Saved entries
******************************

-- ==== Sys2Proof/Machine/Claims.lean ====
section
/-! DEFINITION. The Claim Unit (chapter 3): peer view, tickets and precedence, grant conditions, claims taken and
released, and the audible request. What a requester does with an answer is the requester's (Machine/Check.lean). -/

namespace Sys2Proof.Machine

/-! ## The view (R45, R48) -/

/-- The LIVE peer entries, in slot order, the own record passed over. -/
def livePeers (s : State) : List (Nat × PeerEntry) :=
  ((List.range 16).zip s.clu.peers.toList).filter fun p =>
    p.1 != s.rli.slot.toNat && p.2.liveness == .live

/-- The claims that count for a resource: of LIVE peers, and for OPERATOR of the own group alone (R52, R56, R57). -/
def peerClaims (s : State) (r : Resource) : List (Nat × AnnClaim) :=
  (livePeers s).filterMap fun p =>
    match p.2.claim with
    | none => none
    | some c =>
      if c.resource = r && (r != .operator || p.2.group == s.rli.group) then some (p.1, c) else none

/-! ## Tickets (R52, R53) -/

/-- The own last ticket for a resource. -/
def Clu.lastTicket (c : Clu) : Resource → Byte
  | .inrush => c.lastInrush
  | .quiet => c.lastQuiet
  | .operator => c.lastOperator

/-- The own last ticket for a resource set. -/
def Clu.setLastTicket (c : Clu) (r : Resource) (t : Byte) : Clu :=
  match r with
  | .inrush => { c with lastInrush := t }
  | .quiet => { c with lastQuiet := t }
  | .operator => { c with lastOperator := t }

/-- One entry of the ticket walk (R52). -/
def walkTicket (h t : Byte) : Byte := if 1 ≤ (t - h).toNat ∧ (t - h).toNat ≤ 128 then t else h

/-- The ticket for a new claim (R52). -/
def newTicket (s : State) (r : Resource) : Byte :=
  ((peerClaims s r).foldl (fun h p => walkTicket h p.2.ticket) (s.clu.lastTicket r)) + 1

/-- Whether the claim with ticket a from slot x precedes the one with ticket b from slot y (R53). -/
def precedes (a : Byte) (x : Nat) (b : Byte) (y : Nat) : Bool :=
  let d := (b - a).toNat
  if d = 0 ∨ d = 128 then decide (x < y) else decide (d ≤ 127)

/-! ## Grant conditions (R55 to R57) -/

/-- Whether a peer's claim is GRANTED or precedes the own claim. -/
def ahead (s : State) (c : OwnClaim) (p : Nat × AnnClaim) : Bool :=
  p.2.granted || precedes p.2.ticket p.1 c.ticket s.rli.slot.toNat

/-- The amounts that count against the rack budget (R56). -/
def countedInrush (s : State) (c : OwnClaim) : Nat :=
  (((peerClaims s .inrush).filter (ahead s c)).map fun p => p.2.amount).sum

/-- The grant condition of the own claim in the view as it stands (R56, R57). -/
def grantCondition (s : State) (c : OwnClaim) : Bool :=
  match c.resource with
  | .inrush => decide (c.amount + countedInrush s c ≤ s.oi.rack.budget)
  | .quiet => !(livePeers s).any (fun p => p.2.noisy) && !(peerClaims s .quiet).any (ahead s c)
  | .operator => !(peerClaims s .operator).any (ahead s c)

/-- The place for the operator (R57). -/
def operatorPlace (s : State) (c : OwnClaim) : Nat := 1 + ((peerClaims s .operator).filter (ahead s c)).length

/-- The CLU gives the OPU the place while the own OPERATOR claim is PENDING; the OPU stores it (R57, R180). -/
def givePlace (s : State) : State :=
  match s.clu.claim with
  | some c =>
    if c.resource = .operator && !c.granted then s.setOpu { s.opu with place := some (operatorPlace s c) } else s
  | none => s

/-! ## Claims taken and released (R50, R51, R60 to R62) -/

/-- A claim taken (R50). -/
def takeClaim (q : ClaimRequest) (s : State) : State :=
  let t := newTicket s q.resource
  let claim : OwnClaim :=
    { resource := q.resource, ticket := t, granted := false, amount := q.amount, requester := q.requester,
      settle := .notBegun, wait := some (s.oi.rack.claimWait * 1000) }
  givePlace (handIn (s.setClu { s.clu.setLastTicket q.resource t with claim := some claim }))

/-- The deferred request, when a request meets an own claim (R51); which of two requesters' requests stays is
open (log 10). -/
def deferRequest (q : ClaimRequest) (s : State) : State :=
  match s.clu.deferred with
  | none => s.setClu { s.clu with deferred := some q }
  | some d =>
    if d.requester = q.requester then s.setClu { s.clu with deferred := some q }
    else
      let c := takeFirst s
      if c.1 then c.2 else c.2.setClu { c.2.clu with deferred := some q }

/-- A claim request (R50, R51). -/
def requestClaim (q : ClaimRequest) (s : State) : State :=
  match s.clu.claim with
  | none => takeClaim q s
  | some _ => deferRequest q s

/-- The deferred request taken when no own claim is present (R51). -/
def takeDeferred (s : State) : State :=
  match s.clu.claim, s.clu.deferred with
  | none, some q => takeClaim q (s.setClu { s.clu with deferred := none })
  | _, _ => s

/-- The own claim removed and the change announced (R60, R61). -/
def removeClaim (s : State) : State := handIn (s.setClu { s.clu with claim := none })

/-- A deferred request of this requester on this resource dropped unanswered (R51, R61). -/
def dropDeferred (who : Requester) (r : Resource) (s : State) : State :=
  match s.clu.deferred with
  | some d => if d.requester = who ∧ d.resource = r then s.setClu { s.clu with deferred := none } else s
  | none => s

/-- Whether the own claim is this requester's on this resource. -/
def holdsClaim (who : Requester) (r : Resource) (s : State) : Bool :=
  match s.clu.claim with
  | some c => c.requester == who && c.resource == r
  | none => false

/-- A release (R61). -/
def releaseClaim (who : Requester) (r : Resource) (s : State) : State :=
  let s := dropDeferred who r s
  if holdsClaim who r s then takeDeferred (removeClaim s) else s

/-- Every claim of a requester released, one it still waits for as the deferred request first (R86 step 3, log 15). -/
def releaseAllOf (who : Requester) (s : State) : State :=
  releaseClaim who .operator (releaseClaim who .quiet (releaseClaim who .inrush
    (dropDeferred who .operator (dropDeferred who .quiet (dropDeferred who .inrush s)))))

/-- RESTART and entry to SILENT (R62). -/
def releaseEverything (s : State) : State :=
  let changed := s.clu.claim.isSome || s.clu.noisy
  let s := s.setClu { s.clu with claim := none, deferred := none, noisy := false, audible := none }
  if changed then handIn s else s

/-- Whether the station's QUIET claim is GRANTED (R63). -/
def holdsQuiet (s : State) : Bool :=
  match s.clu.claim with
  | some c => c.resource == .quiet && c.granted
  | none => false

/-! ## NOISY and the audible request (R63 to R65) -/

/-- NOISY set, announced when it was clear. -/
def setNoisy (s : State) : State :=
  if s.clu.noisy then s else handIn (s.setClu { s.clu with noisy := true })

/-- NOISY cleared, announced when it was set. -/
def clearNoisy (s : State) : State :=
  if s.clu.noisy then handIn (s.setClu { s.clu with noisy := false }) else s

/-- Whether a LIVE peer QUIET claim is in view. -/
def peerWantsQuiet (s : State) : Bool := !(peerClaims s .quiet).isEmpty

/-- An audible request: whether it is answered CLEAR at once, and the state (R63). -/
def audibleRequest (s : State) : Bool × State :=
  if holdsQuiet s then (true, s)
  else if peerWantsQuiet s then
    (false, s.setClu { s.clu with audible := some (s.oi.rack.claimWait * 1000) })
  else (true, setNoisy s)

/-- A waiting audible request withdrawn, without an answer (R64). -/
def withdrawAudible (s : State) : State := s.setClu { s.clu with audible := none }

/-! ## Settle and the view's changes (R46, R47, R54) -/

/-- The RLI's notice of an ANNOUNCE sent in full (R54). -/
def settleNotice (sent : Option AnnClaim) (s : State) : State :=
  match s.clu.claim, sent with
  | some c, some a =>
    if a.resource = c.resource ∧ a.ticket = c.ticket ∧ a.granted = false ∧ c.granted = false ∧
        c.settle = .notBegun then
      s.setClu { s.clu with claim := some { c with settle := .running (2 * s.oi.rack.period) } }
    else s
  | _, _ => s

/-- A peer entry written whole from a report (R46). -/
def writePeer (slot : Nat) (p : PeerReport) (s : State) : State :=
  s.setClu { s.clu with peers := setEntry s.clu.peers slot ⟨.live, 0, p.group, p.noisy, p.claim⟩ }

/-- Whether an entry is too old to stay LIVE (R47). -/
def tooOld (s : State) (age : Nat) : Bool := decide (age > 4 * s.oi.rack.period)

/-- A LIVE entry made STALE; its age is past the limit then (R47, log 25). -/
def staleEntry (s : State) (e : PeerEntry) : PeerEntry :=
  { e with liveness := .stale, age := max e.age (4 * s.oi.rack.period + 1) }

end Sys2Proof.Machine
end

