/-- R42, R43, R11: the announcement timer's expiry hands in content read from the blocks at that moment, decides its
class, and starts the timer again with the period in force. -/
def Obligations.AnnounceTimerHandsIn : Prop :=
  ∀ (s : State) (n : Nat), s.resetHeld = false → s.clu.announceTimer = some n → s.rli.silent = false →
    Reaches (exec .announceTimerExpiry s) fun t =>
      t.clu = { s.clu with announceTimer := some s.oi.rack.period } ∧ t.oi = s.oi ∧ t.ckr = s.ckr ∧
      t.vdu = s.vdu ∧ t.spu = s.spu ∧ t.bem = s.bem ∧ t.opu = s.opu ∧ t.rli.replies = s.rli.replies ∧
      ∃ a cls, t.rli.buffer = some (a, cls) ∧ a.slot = s.rli.slot ∧ a.group = s.rli.group ∧
        a.station = s.oi.station ∧ a.limitHold = s.oi.limitHold ∧ a.safeHold = s.oi.safeHold ∧
        a.rail = s.spu.rail ∧ a.noisy = s.clu.noisy ∧ a.lineLost = s.oi.lineLost ∧ a.seq = s.vdu.seq ∧
        a.lastJudged = s.vdu.lastJudged ∧ (s.ckr = none → a.checkId = 0) ∧
        (∀ c, s.ckr = some c → a.checkId = c.order.checkId) ∧ (s.clu.claim = none → a.claim = none) ∧
        (∀ c, s.clu.claim = some c → a.claim = some ⟨c.resource, c.ticket, c.granted,
          if c.resource = .inrush then c.amount else 0⟩) ∧
        (cls = .urgent ↔ a.claim ≠ s.rli.lastSentClaim ∨ a.noisy ≠ s.rli.lastSentNoisy)

/-- R47: a LIVE entry of another slot becomes STALE and keeps the fields last written into it (its age is past the limit
then, log 25). With no own claim and no waiting audible request nothing else follows. R55 to R58, R63: this staleness
change has a PENDING own claim whose settle has PASSED evaluated in the new view, leaves a GRANTED one as it is, and
answers a waiting audible request CLEAR when no LIVE peer QUIET claim is left. -/
def Obligations.PeerBecomesStale : Prop :=
  ∀ (s : State) (n : Fin 16), s.resetHeld = false → n.val ≠ s.rli.slot.toNat → s.clu.peers[n].liveness = .live →
    let view := s.setClu { s.clu with
      peers := s.clu.peers.setIfInBounds n ⟨.stale, max s.clu.peers[n].age (4 * s.oi.rack.period + 1),
        s.clu.peers[n].group, s.clu.peers[n].noisy, s.clu.peers[n].claim⟩ }
    (s.clu.claim = none → s.clu.audible = none → Still s → exec (.peerStale n) s = .next view) ∧
    ViewActedOn view (exec (.peerStale n) s)

/-- R53, R56, R57: of two claims on one resource the ticket's distance decides, at 0 and 128 the slot; of two claims
from different slots exactly one precedes; the claims compared are those that LIVE peers announced on the resource, for
OPERATOR in the own group. A grant condition asks this of the view as it stands: QUIET wants no NOISY peer, QUIET and
OPERATOR no peer claim that is GRANTED or precedes, INRUSH that those claims leave room in the budget. -/
def Obligations.TicketPrecedence : Prop :=
  (∀ (a b : Byte) (x y : Nat), 1 ≤ (b - a).toNat → (b - a).toNat ≤ 127 → precedes a x b y = true) ∧
  (∀ (a b : Byte) (x y : Nat), (b - a).toNat = 0 ∨ (b - a).toNat = 128 → (precedes a x b y = true ↔ x < y)) ∧
  (∀ (a b : Byte) (x y : Nat), x ≠ y → precedes a x b y = !precedes b y a x) ∧
  ∀ s : State,
    let peer (n : Fin 16) := n.val ≠ s.rli.slot.toNat ∧ s.clu.peers[n].liveness = .live
    let before (c : OwnClaim) (p : Nat × AnnClaim) := p.2.granted || precedes p.2.ticket p.1 c.ticket s.rli.slot.toNat
    (∀ (r : Resource) (n : Fin 16) (x : AnnClaim), (n.val, x) ∈ peerClaims s r ↔
      peer n ∧ s.clu.peers[n].claim = some x ∧ x.resource = r ∧
        (r = .operator → s.clu.peers[n].group = s.rli.group)) ∧
    (∀ c : OwnClaim, c.resource ≠ .inrush → (grantCondition s c = true ↔
      (c.resource = .quiet → ∀ n, peer n → s.clu.peers[n].noisy = false) ∧
        ∀ p ∈ peerClaims s c.resource, before c p = false)) ∧
    ∀ c : OwnClaim, c.resource = .inrush → (grantCondition s c = true ↔
      c.amount + (((peerClaims s .inrush).filter (before c)).map (·.2.amount)).sum ≤ s.oi.rack.budget)

/-- R54 to R56, R72, R96, R107: at the end of settle the claim is evaluated. Where the condition fails it stays PENDING
with its settle PASSED; an INRUSH claim whose condition holds is GRANTED, its wait timer stops, the requester's power-up
goes (RAMPING from 0 mV), and the grant is announced. R57, R78, R79, R80: a QUIET claim whose condition holds is GRANTED
to the SOUND check that settles: it goes on settling, or, with its time over, opens its window. R63, R76: granted to one
that waits with an audible FIELD_WRITE, it has the write land at once, with NOISY as it was. -/
def Obligations.ClaimSettleExpiryEvaluates : Prop :=
  ∀ (s : State) (c : OwnClaim) (n : Nat), s.resetHeld = false → s.clu.claim = some c → c.granted = false →
    c.settle = .running n →
    (grantCondition s c = false → Still s →
      exec .claimSettleExpiry s = .next (s.setClu { s.clu with claim := some { c with settle := .passed } })) ∧
    (c.resource = .inrush → c.amount + countedInrush s c ≤ s.oi.rack.budget → s.spu.rail = .waitInrush →
      0 < s.spu.setpoint →
      ((c.requester = .spu ∧ s.spu.retry = true ∧ Still s) ∨
        (c.requester = .ckr ∧ ∃ k, s.ckr = some k ∧ k.stage = .stimulating ∧ k.waitsOn = .claim .inrush)) →
      Reaches (exec .claimSettleExpiry s) fun t =>
        t.clu = { s.clu with claim := some { c with granted := true, wait := none, settle := .passed } } ∧
        t.spu.rail = .ramping ∧ t.spu.effective = s.spu.effective ∧ t.spu.setpoint = s.spu.setpoint ∧
        t.oi = s.oi ∧ t.vdu = s.vdu ∧ t.opu = s.opu ∧ t.ltu = s.ltu ∧ t.csu = s.csu ∧
        (c.requester = .spu → t.ckr = s.ckr) ∧
        (∀ k, c.requester = .ckr → s.ckr = some k → t.ckr = some { k with waitsOn := .rail }) ∧
        (s.rli.silent = false → ∃ a cls, t.rli.buffer = some (a, cls) ∧
          a.claim = some ⟨.inrush, c.ticket, true, c.amount⟩)) ∧
    (∀ k w th hy, c.resource = .quiet → c.requester = .ckr → grantCondition s c = true → s.ckr = some k →
      k.stage = .settling → k.waitsOn = .claim .quiet → k.order.meas = some (.sound w th hy) →
      Reaches (exec .claimSettleExpiry s) fun t =>
        t.clu = { s.clu with claim := some { c with granted := true, wait := none, settle := .passed } } ∧
        t.oi = s.oi ∧ t.vdu = s.vdu ∧ t.opu = s.opu ∧ t.ltu = s.ltu ∧ t.spu = s.spu ∧ t.bem = s.bem ∧
        (s.rli.silent = false → ∃ a cls, t.rli.buffer = some (a, cls) ∧ a.claim = some ⟨.quiet, c.ticket, true, 0⟩) ∧
        (∀ m, k.stageTimer = some m → t.ckr = some { k with waitsOn := .none } ∧ t.csu = s.csu) ∧
        (k.stageTimer = none → t.ckr = some { k with stage := .measuring, waitsOn := .measurement } ∧
          t.csu = { s.csu with
            window := .sound, length := w, count := 0, threshold := th, hysteresis := hy, rearm := th - hy
            armed := false, tones := 0, peak := 0, disturbances := 0 })) ∧
    (∀ k w (m : Fin 24), c.resource = .quiet → c.requester = .ckr → grantCondition s c = true → s.ckr = some k →
      k.AsksQuietFor w s m → Reaches (exec .claimSettleExpiry s) fun t =>
        t.clu = { s.clu with claim := some { c with granted := true, wait := none, settle := .passed } } ∧
        Landed s t k w m ∧ t.oi = s.oi ∧ t.vdu = s.vdu ∧ t.opu = s.opu ∧ t.ltu = s.ltu ∧ t.spu = s.spu ∧
        t.csu = s.csu ∧ (s.rli.silent = false → ∃ a cls, t.rli.buffer = some (a, cls) ∧
          a.claim = some ⟨.quiet, c.ticket, true, 0⟩))

/-- R55, R57, R181, R183, R184: an OPERATOR claim granted at the end of settle begins the prompt: the text is shown, the
lamp lit and the prompt timer started; a YESNO prompt waits for PASS or FAIL, an attended one shows its challenge, whose
code is the generator after 16 steps modulo 10000, and starts the look timer. R85, R124, R192: the pattern that the
challenge field held goes to the fifth restore place when that is empty, which else keeps what it has, and the code is
written into the field, 14 bits from the configured start bit of the configured slot. -/
def Obligations.OperatorGrantBeginsPrompt : Prop :=
  ∀ (s : State) (c : OwnClaim) (n : Nat) (k : CheckRecord) (p : Prompt), s.resetHeld = false →
    s.clu.claim = some c → c.granted = false → c.settle = .running n → c.resource = .operator →
    c.requester = .ckr → (peerClaims s .operator).any (ahead s c) = false → s.ckr = some k →
    k.stage = .prompting → k.waitsOn = .claim .operator → s.opu.state = .waiting → s.opu.prompt = some p →
    Reaches (exec .claimSettleExpiry s) fun t =>
      t.clu = { s.clu with claim := some { c with granted := true, wait := none, settle := .passed } } ∧
      t.opu.shown = p.text ∧ t.opu.lamp = true ∧ t.opu.promptTimer = some (p.timeout * 1000) ∧
      t.opu.attempts = s.opu.attempts ∧ t.opu.errors = s.opu.errors ∧ t.opu.prompt = some p ∧
      t.oi = s.oi ∧ t.vdu = s.vdu ∧ t.spu = s.spu ∧ t.ltu = s.ltu ∧ t.csu = s.csu ∧
      (∃ k', t.ckr = some k' ∧ k'.stage = .prompting ∧ k'.waitsOn = .prompt ∧ k'.order = k.order) ∧
      (p.mode = .yesNo → t.opu.state = .yesNo ∧ t.opu.generator = s.opu.generator ∧ t.bem = s.bem) ∧
      (p.mode ≠ .yesNo → t.opu.state = .challenge ∧ t.opu.generator = generatorSteps 16 s.opu.generator ∧
        t.opu.code = (generatorSteps 16 s.opu.generator).toNat % 10000 ∧ t.opu.entry = [] ∧
        t.opu.lookTimer = some s.opu.cfg.lookMs ∧
        (∀ k', t.ckr = some k' → (∀ e, k.fifth = some e → k'.fifth = some e) ∧
          (k.fifth = none → k'.fifth = some ⟨s.opu.cfg.slot, s.opu.cfg.start, 14,
            readField (slotAt s s.opu.cfg.slot).payload s.opu.cfg.start 14⟩)) ∧
        (∀ n : Fin 24, n.val = s.opu.cfg.slot → s.bem.slots[n].defined = true →
          FieldWritten s t n s.opu.cfg.start 14 ((generatorSteps 16 s.opu.generator).toNat % 10000).testBit) ∧
        (∀ n : Fin 24, n.val = s.opu.cfg.slot → s.bem.slots[n].defined = false → t.bem = s.bem))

******************************

Copy the lines above exactly, beginning at the line that has "if s.clu.noisy then handIn" and stopping after the line that has "state (R63). -/", and omit the rest.

COMPLETED TASK
  if s.clu.noisy then handIn (s.setClu { s.clu with noisy := false }) else s

/-- Whether a LIVE peer QUIET claim is in view. -/
def peerWantsQuiet (s : State) : Bool := !(peerClaims s .quiet).isEmpty

/-- An audible request: whether it is answered CLEAR at once, and the state (R63). -/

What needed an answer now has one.